Here.  How about Big Flower Bombs, and/or Big White Florals.  Like...let's go classic here...Fracas.  What does that say to you?  Sexy bombshell coming through?  Or Tennessee Williams character who is slightly unaware of being past prime?  Undulating vixen?  Or flat footed floozy with floy, floy?


It's a problem that has been posed before:  for whom is our message in the bottle?  Sender, or receiver?  Directly connected of course to the question "do you wear perfume for yourself, or for others"?

All I know is, there are times when folks have described what message a particular scent conveys, and my head tilts to the side.  ("Are you talkin' to ME?")  But I know that unless they ARE talking to me, there's room for different translations.

However, if we are trying to talk to each other, it would probably be best if we made sure our lingua franca was all simpatico.

:)



image of Anne Bonny taken from Hanging Cup Pictures,
also found at the delightful Geography All The Way
engraving apparently by the peripatetic "anonymous"

oil painting of a message in a bottle by  Nancy Poucher at Daily Painting

Saturday, May 15, 2010

Reverberations

There is in souls a sympathy with sounds;


And as the mind is pitch’d the ear is pleased


With melting airs, or martial, brisk, or grave:


Some chord in unison with what we hear
Is touch’d within us, and the heart replies.

William Cowper
from "The Task: Book VI, Winter Walk at Noon"

*****
It is a music weekend for me, so my attention is drawn for the moment.

Intellectually and emotionally, I find sympathetic chords in the reception of music and perfume.  Overlays in language and expression when it comes to describing construction and reception.

All fascinating.

Tied in to that is a thought that was most recently expressed in comments to Denyse's second post on Gender and Perfume over at Grain de Musc.  The commenter observed how many language-stimulated/facile people were attracted to perfume...or at least, could be observed enjoying and discussing it over the blogs.  I agree, you can see plenty of literate folks who love language chiming in to the conversation.
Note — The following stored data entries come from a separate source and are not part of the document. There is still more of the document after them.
/-! ### The fault unit -/

/-- R120, R121, R131: a blocking or advisory key that is raised with no RAISED record of it in the ring takes the next creation
number and an empty slot, the first one by the model's choice (log entry 56); its record shows the part as it stands, and its
notice is posted; in a full ring it takes the slot of the oldest record. R133: a key that returns
within 60 s of the second of its clear merges into the newest RAISED record of it: one more on the count, up to 255, and no
cleared stamp; after that time the ring takes a new record. R123, R131: a locking key raised while another is the cause leaves
the set, the record and the notices as they are, and is written to the history alone. R134: a blocking or advisory key that
leaves the set gives the newest open RAISED record of it the operating minute as its cleared stamp, with the second of the
clear, and marks its slot; without such a record nothing is filled. R124, R134: F09 in place of another cause does the same
for that cause. -/
def Obligations.RaisesAreWrittenToTheHistory : Prop :=
  (∀ (s : State) (k : FaultKey) (i : Nat), s.isActive k = false → s.flt.ringBuilt = true →
    newestSlot (fun r => r.raises k) s.flt.ring = none → emptySlot s.flt.ring 0 = some i → s.flt.lastCreation < 4294967295 →
    EntersKey k s (s.enterKey k)
      ∧ (s.enterKey k).flt.lastCreation = s.flt.lastCreation + 1
      ∧ (s.enterKey k).flt.ring = s.flt.ring.set i ⟨some
          { kind := .raised, key := k, source := none, seqState := s.bsq.state, flow := s.flow, rate := s.reportedRate
            raiseStamp := s.minute, clearedStamp := none, count := 1, duringLockout := false
            number := s.flt.lastCreation + 1 }, none⟩
      ∧ StoreItem.slot i ∈ (s.enterKey k).sto.dirty) ∧
  (∀ (s : State) (k : FaultKey) (i sec : Nat) (r : HistoryRecord), s.isActive k = false → s.flt.ringBuilt = true →
    newestSlot (fun r => r.raises k) s.flt.ring = some (i, r) → noteAt s.flt.ring i = some sec →
    r.duringLockout = false → r.clearedStamp.isSome = true → s.flt.lastCreation < 4294967295 →
    (s.seconds - sec ≤ 60 →
      (s.enterKey k).flt.ring = s.flt.ring.set i ⟨some { r with count := min 255 (r.count + 1), clearedStamp := none }, none⟩
        ∧ (s.enterKey k).flt.lastCreation = s.flt.lastCreation) ∧
    (60 < s.seconds - sec → (s.enterKey k).flt.lastCreation = s.flt.lastCreation + 1)) ∧
  (∀ (s : State) (k : FaultKey) (l : Lockout), s.flt.lockout = some l → s.isActive k = false →
    (s.raiseLocking k).flt.active = s.flt.active ∧ (s.raiseLocking k).flt.lockout = some l
      ∧ (s.raiseLocking k).prt = s.prt ∧ Touches [.flt, .sto] s (s.raiseLocking k)
      ∧ (s.flt.ringBuilt = true → newestSlot (fun r => r.raises k) s.flt.ring = none → s.flt.lastCreation < 4294967295 →
          (s.raiseLocking k).flt.lastCreation = s.flt.lastCreation + 1
            ∧ StoreItem.slot (slotForNew s.flt.ring) ∈ (s.raiseLocking k).sto.dirty)) ∧
  (∀ (s : State) (k : FaultKey) (i : Nat) (x : HistorySlot) (r : HistoryRecord), s.isActive k = false →
    s.flt.ringBuilt = true → s.flt.lastCreation < 4294967295 →
    (∀ y ∈ s.flt.ring, ∃ q, y.record = some q ∧ (q.kind = .raised → q.key ≠ k)) →
    s.flt.ring[i]? = some x → x.record = some r →
    (∀ j y q, s.flt.ring[j]? = some y → y.record = some q → j ≠ i → r.number < q.number) →
    (s.enterKey k).flt.lastCreation = s.flt.lastCreation + 1
      ∧ (s.enterKey k).flt.ring = s.flt.ring.set i ⟨some
          { kind := .raised, key := k, source := none, seqState := s.bsq.state, flow := s.flow, rate := s.reportedRate
            raiseStamp := s.minute, clearedStamp := none, count := 1, duringLockout := false
            number := s.flt.lastCreation + 1 }, none⟩
      ∧ StoreItem.slot i ∈ (s.enterKey k).sto.dirty) ∧
  (∀ (s : State) (k : FaultKey), s.isActive k = true → s.flt.ringBuilt = true →
    LeavesKey k s (s.leaveKey k)
      ∧ (∀ i r, newestSlot (fun r => r.raises k && r.clearedStamp.isNone) s.flt.ring = some (i, r) →
          (s.leaveKey k).flt.ring = s.flt.ring.set i ⟨some { r with clearedStamp := some s.minute }, some s.seconds⟩
            ∧ StoreItem.slot i ∈ (s.leaveKey k).sto.dirty)
      ∧ (newestSlot (fun r => r.raises k && r.clearedStamp.isNone) s.flt.ring = none →
          (s.leaveKey k).flt.ring = s.flt.ring ∧ (s.leaveKey k).sto = s.sto)) ∧
  (∀ (s : State) (l : Lockout) (i : Nat) (r : HistoryRecord), s.flt.lockout = some l → l.cause ≠ .f09 →
    s.isActive l.cause = true → s.isActive .f09 = false → s.flt.ringBuilt = true →
    newestSlot (fun r => r.raises l.cause && r.clearedStamp.isNone) s.flt.ring = some (i, r) →
    newestSlot (fun r => r.raises .f09) s.flt.ring = none → (∃ x ∈ s.flt.ring, x.record = none) →
    (s.raiseF09).flt.lockout = some ⟨.f09, .startCheck, 0, s.minute⟩ ∧ (s.raiseF09).isActive .f09 = true
      ∧ (s.raiseF09).isActive l.cause = false ∧ StoreItem.lockout ∈ (s.raiseF09).sto.dirty
      ∧ (s.raiseF09).flt.ring[i]? = some ⟨some { r with clearedStamp := some s.minute }, some s.seconds⟩)

end

section
open Sys2Proof Sys2Proof.Machine

/-! ### The measurement front end -/

/-- R1, R2, R3: a good reading of a channel that is converted enters the window of eight, and with the window full the value is
the mean of the eight with the trim offset, clamped; the status is then OK. R1, R3: a bad reading stays out of the window and
leaves the age; at the third of one kind in a row the channel is OPEN or SHORT with an empty window and no value, and before
that the status and the value stand. -/
def Obligations.ReadingsFillOrFailTheChannel : Prop :=
  (∀ (s : State) (readings : NtcSet Int) (polOut : Nat) (ch : NtcChannel), s.powered = true →
    (ch = .outdoor → s.sto.settings.outdoorFitted = true) →
    -350 ≤ ntcGet readings ch → ntcGet readings ch ≤ 1400 →
    let r := ntcGet s.mfe.ntc ch
    let w := (r.window ++ [ntcGet readings ch]).drop (r.window.length - 7)
    ∃ t, exec (.ntcConversionCycle readings polOut) s = .next t
      ∧ (ntcGet t.mfe.ntc ch).window = w ∧ (ntcGet t.mfe.ntc ch).age = 0 ∧ (ntcGet t.mfe.ntc ch).badRun = 0
      ∧ (w.length = 8 → (ntcGet t.mfe.ntc ch).status = .ok ∧
          (ntcGet t.mfe.ntc ch).value = some (clampInt (-300) 1300 (divz w.sum 8 + ntcGet s.sto.trim.offsets ch)))
      ∧ (w.length ≠ 8 → (ntcGet t.mfe.ntc ch).status = r.status ∧ (ntcGet t.mfe.ntc ch).value = r.value)) ∧
  (∀ (s : State) (readings : NtcSet Int) (polOut : Nat) (ch : NtcChannel) (kind : BadKind), s.powered = true →
    (ch = .outdoor → s.sto.settings.outdoorFitted = true) →
    (kind = .low ∧ ntcGet readings ch < -350 ∨ kind = .high ∧ 1400 < ntcGet readings ch) →
    let r := ntcGet s.mfe.ntc ch
    let run := if r.badKind = kind ∧ 0 < r.badRun then min 3 (r.badRun + 1) else 1
    ∃ t, exec (.ntcConversionCycle readings polOut) s = .next t
      ∧ (ntcGet t.mfe.ntc ch).badKind = kind ∧ (ntcGet t.mfe.ntc ch).badRun = run ∧ (ntcGet t.mfe.ntc ch).age = r.age
      ∧ (run = 3 → (ntcGet t.mfe.ntc ch).window = [] ∧ (ntcGet t.mfe.ntc ch).value = none
          ∧ (ntcGet t.mfe.ntc ch).status = (if kind = .low then NtcStatus.openCircuit else NtcStatus.shortCircuit))
      ∧ (run ≠ 3 → (ntcGet t.mfe.ntc ch).value = r.value ∧ (ntcGet t.mfe.ntc ch).status = r.status
          ∧ (ntcGet t.mfe.ntc ch).window = if r.status = .ok then r.window else []))

/-- R4, R7: after a conversion cycle, and after a channel has gone OPEN or SHORT, each sensor fault is active exactly while
its channel is faulty, b03 while either flow element is. R9, R12, R126: after both, the flow pair is a locking condition
exactly while both values are present and more than 6.0 K apart, and the flue exactly while its value is present and at 110.0
°C or above. CHANNEL_OPEN_OR_SHORT changes one channel's record and no other key; R121: the changes it makes are handed on in
turn, so beside the fault unit's own record only what the end of an event writes may differ. -/
def Obligations.SensorFaultsFollowTheChannels : Prop :=
  (∀ (s : State) (c : Instr), s.powered = true →
    ((∃ readings polOut, c = .ntcConversionCycle readings polOut)
      ∨ ∃ ch kind, c = .channelOpenOrShort ch kind ∧ (ntcGet s.mfe.ntc ch).status ≠ .notFitted) →
    ∃ t, exec c s = .next t
      ∧ t.isActive .b03 = ((ntcGet t.mfe.ntc .flowA).faulty || (ntcGet t.mfe.ntc .flowB).faulty)
      ∧ t.isActive .b04 = (ntcGet t.mfe.ntc .ret).faulty ∧ t.isActive .b11 = (ntcGet t.mfe.ntc .dhwOut).faulty
      ∧ t.isActive .a06 = (ntcGet t.mfe.ntc .dhwIn).faulty ∧ t.isActive .b10 = (ntcGet t.mfe.ntc .flue).faulty
      ∧ t.isActive .a01 = (ntcGet t.mfe.ntc .outdoor).faulty
      ∧ (t.flt.conditions.flowPair = true ↔ ∃ a b, (ntcGet t.mfe.ntc .flowA).value = some a
          ∧ (ntcGet t.mfe.ntc .flowB).value = some b ∧ 60 < (a - b).natAbs)
      ∧ (t.flt.conditions.flue = true ↔ ∃ f, (ntcGet t.mfe.ntc .flue).value = some f ∧ 1100 ≤ f)) ∧
  (∀ (s : State) (ch : NtcChannel) (kind : BadKind), s.powered = true → (ntcGet s.mfe.ntc ch).status ≠ .notFitted →
    let r := ntcGet s.mfe.ntc ch
    let status := if kind = .low then NtcStatus.openCircuit else NtcStatus.shortCircuit
    ∃ t, exec (.channelOpenOrShort ch kind) s = .next t
      ∧ EndsFrom { s with
          mfe := { s.mfe with ntc := ntcPut s.mfe.ntc ch ⟨[], none, status, r.age, kind, 3⟩ }
          flt := t.flt
          prt := { s.prt with notices := t.prt.notices, overflow := t.prt.overflow } } t
      ∧ t.flt = { s.flt with
          active := t.flt.active, ring := t.flt.ring, early := t.flt.early, lastCreation := t.flt.lastCreation
          alarmActive := t.flt.alarmActive, alarmHigh := t.flt.alarmHigh
          conditions := { s.flt.conditions with
            flowPair := t.flt.conditions.flowPair, flue := t.flt.conditions.flue } }
      ∧ ∀ k, k ∉ [.b03, .b04, .b11, .a06, .b10, FaultKey.a01] → t.isActive k = s.isActive k)

/-- R10: flow over-temperature at each conversion cycle: b05 from 95.0 °C, no b05 from 85.0 °C down, and its old state between
the two and without a flow value; not raised after any reset. -/
def Obligations.FlowOverTemperatureHasHysteresis : Prop :=
  (∀ (s : State) (readings : NtcSet Int) (polOut : Nat), s.powered = true →
    ∃ t, exec (.ntcConversionCycle readings polOut) s = .next t
      ∧ (∀ f, t.flow = some f → 950 ≤ f → t.isActive .b05 = true)
      ∧ (∀ f, t.flow = some f → f ≤ 850 → t.isActive .b05 = false)
      ∧ (∀ f, t.flow = some f → 850 < f → f < 950 → t.isActive .b05 = s.isActive .b05)
      ∧ (t.flow = none → t.isActive .b05 = s.isActive .b05)) ∧
  (∀ s : State, ∃ t, exec .powerOnReset s = .next t ∧ t.isActive .b05 = false) ∧
  (∀ s : State, s.powered = true → ∃ t, exec .pinReset s = .next t ∧ t.isActive .b05 = false) ∧
  (∀ s : State, s.powered = true → s.softResetReady = true →
    ∃ t, exec .softResetEffect s = .next t ∧ t.isActive .b05 = false)

/-- R29, R43: the frost detector and the frost pump stage at each conversion cycle: FROST is created at 5.0 °C or below,
requesting and with no other field, and removed at 15.0 °C or above; the stage is set below 8.0 °C and cleared at 10.0 °C or
above; between the limits, and without a flow value, both stand. -/
def Obligations.FrostFollowsTheFlow : Prop :=
  ∀ (s : State) (readings : NtcSet Int) (polOut : Nat), s.powered = true →
    ∃ t, exec (.ntcConversionCycle readings polOut) s = .next t
      ∧ (t.flow = none → t.dta.table.frost = s.dta.table.frost ∧ t.dta.frostStage = s.dta.frostStage)
      ∧ (∀ f, t.flow = some f →
          t.dta.table.frost = (match s.dta.table.frost with
            | none => if f ≤ 50 then some ⟨true, none, none, none, none, none, none, false⟩ else none
            | some e => if 150 ≤ f then none else some e)
          ∧ t.dta.frostStage = if f < 80 then true else if 100 ≤ f then false else s.dta.frostStage)
      ∧ t.dta.table.board = s.dta.table.board ∧ t.dta.table.room = s.dta.table.room

/-- R11, R21, R81, R146, R155: the counts and timers behind b09, A08, b06, A10 and A11: b09 is raised as the no-circulation
count is reached, with its 120 s timer, and each of the five is cleared at its own expiry. Nothing else changes. R9: the
disagreement count of an armed check reaches 100: the count is 0, the check is disarmed, and F05 locks the burner out. -/
def Obligations.CountsAndTimersRaiseAndClear : Prop :=
  (∀ s : State, s.powered = true → s.mfe.circTimer = none →
    ∃ u t, exec .noCirculationCountExpiry s = .next t ∧ Follows u t
      ∧ EntersKey .b09 { s with mfe := { s.mfe with circCount := 0, circTimer := some 120000 } } u) ∧
  (∀ s : State, s.powered = true → s.mfe.circTimer.isSome = true →
    ∃ u t, exec .b09TimerExpiry s = .next t ∧ Follows u t
      ∧ LeavesKey .b09 { s with mfe := { s.mfe with circTimer := none, circCount := 0 } } u) ∧
  (∀ s : State, s.powered = true → s.isActive .a08 = true →
    ∃ u t, exec .a08GoodGateCount s = .next t ∧ Follows u t
      ∧ LeavesKey .a08 { s with mfe := { s.mfe with goodGates := 40 } } u) ∧
  (∀ s : State, s.powered = true → s.bsq.b06Timer.isSome = true →
    ∃ u t, exec .b06TimerExpiry s = .next t ∧ Follows u t
      ∧ LeavesKey .b06 { s with bsq := { s.bsq with b06Timer := none } } u) ∧
  (∀ s : State, s.powered = true → s.isActive .a10 = true →
    ∃ u t, exec .onTimeRunComplete s = .next t ∧ Follows u t
      ∧ LeavesKey .a10 { s with rlc := { s.rlc with onTimeRun := 10 } } u) ∧
  (∀ s : State, s.powered = true → s.rlc.cleanTimer.isSome = true →
    ∃ u t, exec .cleanTimerExpiry s = .next t ∧ Follows u t
      ∧ LeavesKey .a11 { s with rlc := { s.rlc with cleanTimer := none } } u) ∧
  (∀ s : State, s.powered = true → s.mfe.pairArmed = true → s.locked = false → s.bsq.state ≠ .startCheck →
    s.bsq.state ≠ .lockout →
    ∃ u t, exec .flowPairCountExpiry s = .next t ∧ Follows u t
      ∧ LocksOut .f05 { s with mfe := { s.mfe with pairCount := 0, pairArmed := false } } u)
But that is somewhat a factor of the medium, no?  We are not, after all, exchanging abstract videos or short musical compositions to express how we feel about the topic.  A thing which would be, I think rather cool.  But is time consuming, and would require devoting a lot more time on one "perfume" or aspect of perfume than quickly landing on and moving from topic to topic, creation to creation.

I'd love to hear/see it, though.

They say language is cumbersome, and is dying.  And yet it remains a useful medium.

****
I must go make my contribution within an orchestra voicing the expressions of Brahms and Dvorak.  The collection of us playing as one organism, laying out an overarching idea and subplots over a single thread in time, in various tonal expressions at any given moment of the performance.  Ideas and mood expressed through music as language.

***
I recently helped judge a round of a film competition, where we evaluated how "successful" were cinematic expressions of a set length and goal (narrative fiction).  So many choices the filmmaker has, in what is presented on the screen, from what view, for how long, with what type of performance, in what photographic style, with what sonic mix, etcetera etcetera etcetera.  Ideas and mood and story expressed through cinema as language.

**
There is a blog (Inspire!) devoted to representations of perfume in visual art.  No playing out over time in the way that the procession of words, or linkage of tones, or motion of pictures does.  But an expression in a language nonetheless.

*
And then there are all the similarities we find in other human activities, like cooking, which only sometimes get thought of as "expression."  And yet, sometimes I wonder...


Hope you are enjoying your weekend.  See you after the curtain.